The Treasure-Train eBook

Arthur B. Reeve
This eBook from the Gutenberg Project consists of approximately 324 pages of information about The Treasure-Train.

The Treasure-Train eBook

Arthur B. Reeve
This eBook from the Gutenberg Project consists of approximately 324 pages of information about The Treasure-Train.

Another was Cyril Errol, a man of leisure, well known also in the club world.  He had inherited an estate, small, perhaps, but ample to allow him to maintain appearances.  Errol impressed you as being one to whom the good things of the world appealed mightily, a hedonist, and, withal, very much attracted to and by the ladies.

It was fortunate that the serving of tea enabled us to look about and get our bearings.  In spite of the suppressed excitement and obvious restraint of the occasion, we were able to learn much over the tea-cups.
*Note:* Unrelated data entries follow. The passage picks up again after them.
theorem State.completeDesc_eq (m : Nat) (d : DescRun) (result kind : Nat) (s : State) : s.completeDesc m d result kind =
    (((s.descVisible m d).descStatus d result kind).descRetired m d result kind).descNotified m d
      ((s.descVisible m d).moverItem m d result) := rfl

section Complete

variable (m : Nat) (d : DescRun) (result kind : Nat) (s : State)

theorem State.descVisible_movers : (s.descVisible m d).memu.movers = s.memu.movers := by
  unfold State.descVisible
  split
  · rfl
  · exact s.lateOut_movers m

theorem State.descVisible_rangeKind (who : Req) (wr : Bool) (a n : Nat) :
    (s.descVisible m d).rangeKind who wr a n = s.rangeKind who wr a n := by
  unfold State.descVisible
  split
  · rfl
  · exact s.lateOut_rangeKind m who wr a n

theorem State.descStatus_movers : (s.descStatus d result kind).memu.movers = s.memu.movers := by
  unfold State.descStatus
  split
  · exact s.ncWrite_movers ..
  · rfl

theorem State.descRetired_mover_self : (s.descRetired m d result kind).mover m = (s.mover m).completes d result := by
  unfold State.descRetired
  split
  · exact State.onMover_mover_self m _ s
  · exact State.onMover_mover_self m _ s

theorem State.descRetired_mover_other {n : Nat} (hn : n ≠ m) : (s.descRetired m d result kind).mover n = s.mover n := by
  unfold State.descRetired
  split
  · exact State.onMover_mover_other _ s hn
  · exact State.onMover_mover_other _ s hn

theorem State.descRetired_mem : (s.descRetired m d result kind).mem = s.mem := by
  unfold State.descRetired
  split <;> rfl

theorem State.descNotified_mover_self (it : BitVec 128) : ∃ e irq p,
    (s.descNotified m d it).mover m = { s.mover m with item := e, itemIrq := irq, irqPending := p } := by
  unfold State.descNotified
  split
  · obtain ⟨e, irq, p, h⟩ := State.moverPost_mover_self m (s.onMover m (fun x => { x with item := some (d.queue, it), itemIrq := d.irq }))
    exact ⟨e, irq, p, by rw [h, State.onMover_mover_self]⟩
  · split
    · exact ⟨_, _, _, s.moverIrq_mover_self m⟩
    · exact ⟨_, _, _, rfl⟩

theorem State.descNotified_mover_other (it : BitVec 128) {n : Nat} (hn : n ≠ m) : (s.descNotified m d it).mover n = s.mover n := by
  unfold State.descNotified
  split
  · rw [State.moverPost_mover_other _ hn, State.onMover_mover_other _ s hn]
  · split
    · exact s.moverIrq_mover_other hn
    · rfl

theorem State.descNotified_mem (it : BitVec 128) (hpost : d.post = false) : (s.descNotified m d it).mem = s.mem := by
  simp only [State.descNotified, hpost, Bool.false_eq_true, false_and, ↓reduceIte]
  split <;> rfl

/-- A completion takes its descriptor off its mover; the item and IRQ_PENDING depend on POST and IRQ. -/
theorem State.completeDesc_mover_self : ∃ e irq p, (s.completeDesc m d result kind).mover m =
    { (s.mover m).completes d result with item := e, itemIrq := irq, irqPending := p } := by
  obtain ⟨e, irq, p, h⟩ := State.descNotified_mover_self m d (((s.descVisible m d).descStatus d result kind).descRetired m d result kind)
    ((s.descVisible m d).moverItem m d result)
  refine ⟨e, irq, p, ?_⟩
  rw [State.completeDesc_eq, h, State.descRetired_mover_self,
    State.mover_of_movers ((State.descStatus_movers ..).trans (s.descVisible_movers m d))]

theorem State.completeDesc_mover_other {n : Nat} (hn : n ≠ m) : (s.completeDesc m d result kind).mover n = s.mover n := by
  rw [State.completeDesc_eq, State.descNotified_mover_other _ _ _ _ hn, State.descRetired_mover_other _ _ _ _ _ hn,
    State.mover_of_movers ((State.descStatus_movers ..).trans (s.descVisible_movers m d))]

/-- Without an item the status is all that a completion writes. -/
theorem State.completeDesc_mem (hserved : s.rangeKind .mover true d.addr 32 = none) (hpost : d.post = false) :
    (s.completeDesc m d result kind).mem = ((s.descVisible m d).ncWrite (d.addr + 24)
      (leBytes 4 (result + kind * 4096) ++ leBytes 4 d.moved)).mem := by
  have hnone : ((s.descVisible m d).rangeKind .mover true d.addr 32).isNone = true := by
    rw [State.descVisible_rangeKind, hserved]; rfl
  rw [State.completeDesc_eq, State.descNotified_mem _ _ _ _ hpost, State.descRetired_mem, State.descStatus, if_pos hnone]

end Complete

theorem State.moverIdle_mover_self (m : Nat) (s : State) : ∃ st, (s.moverIdle m).mover m = { s.mover m with st := st } := by
  rw [State.moverIdle, State.onMover_mover_self]
  split <;> exact ⟨_, rfl⟩

theorem exec_descriptorComplete_completes {m : Fin 16} {d : DescRun} {rest : List DescRun} {s : State}
    (hflight : (s.mover m).flight = d :: rest) (hitem : (s.mover m).item = none) (hwaiting : d.waiting = false)
    (hdone : d.moveDone = true) (hst : (s.mover m).st = .active) :
    exec (.descriptorComplete m) s = .next ((s.completeDesc m d d.final d.kind).moverIdle m) := by
  have harm : exec (.descriptorComplete m) s = execDescriptorComplete m s := rfl
  simp only [harm, execDescriptorComplete, hflight, hitem, hwaiting, hdone, hst, and_self, ↓reduceIte]

/-! ### The end of an abort (R341) -/

theorem State.abortAll_none {m : Nat} {s : State} (n : Nat) (hpending : (s.mover m).pending = 0) : s.abortAll n m = s := by
  cases n with
  | zero => rfl
  | succ n => exact if_pos (.inl hpending)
Errol seemed to vibrate between the group about Mrs. Gaines and that about Miss Belleville, welcome wherever he went, for he was what men commonly call a “good mixer.”  Marchant, on the other hand, was almost always to be found not far from Edith Gaines.  Perhaps it was the more brilliant conversation that attracted him, for it ran on many subjects, but it was difficult to explain it so to my satisfaction.  All of which I saw Gaines duly noting, not for the report he had to make to the Medical Society, but for his own information.  In fact, it was difficult to tell the precise degree of disapproval with which he regarded Karatoff, Errol, and Marchant, in turn, as he noted the intimacy of Edith Gaines with them.  I wished that we might observe them all when they did not know it, for I could not determine whether she was taking pleasure in piquing the professor or whether she was holding her admirers in leash in his presence.  At any rate, I felt I need lay no claim to clairvoyance to predict the nature of the report that Gaines would prepare.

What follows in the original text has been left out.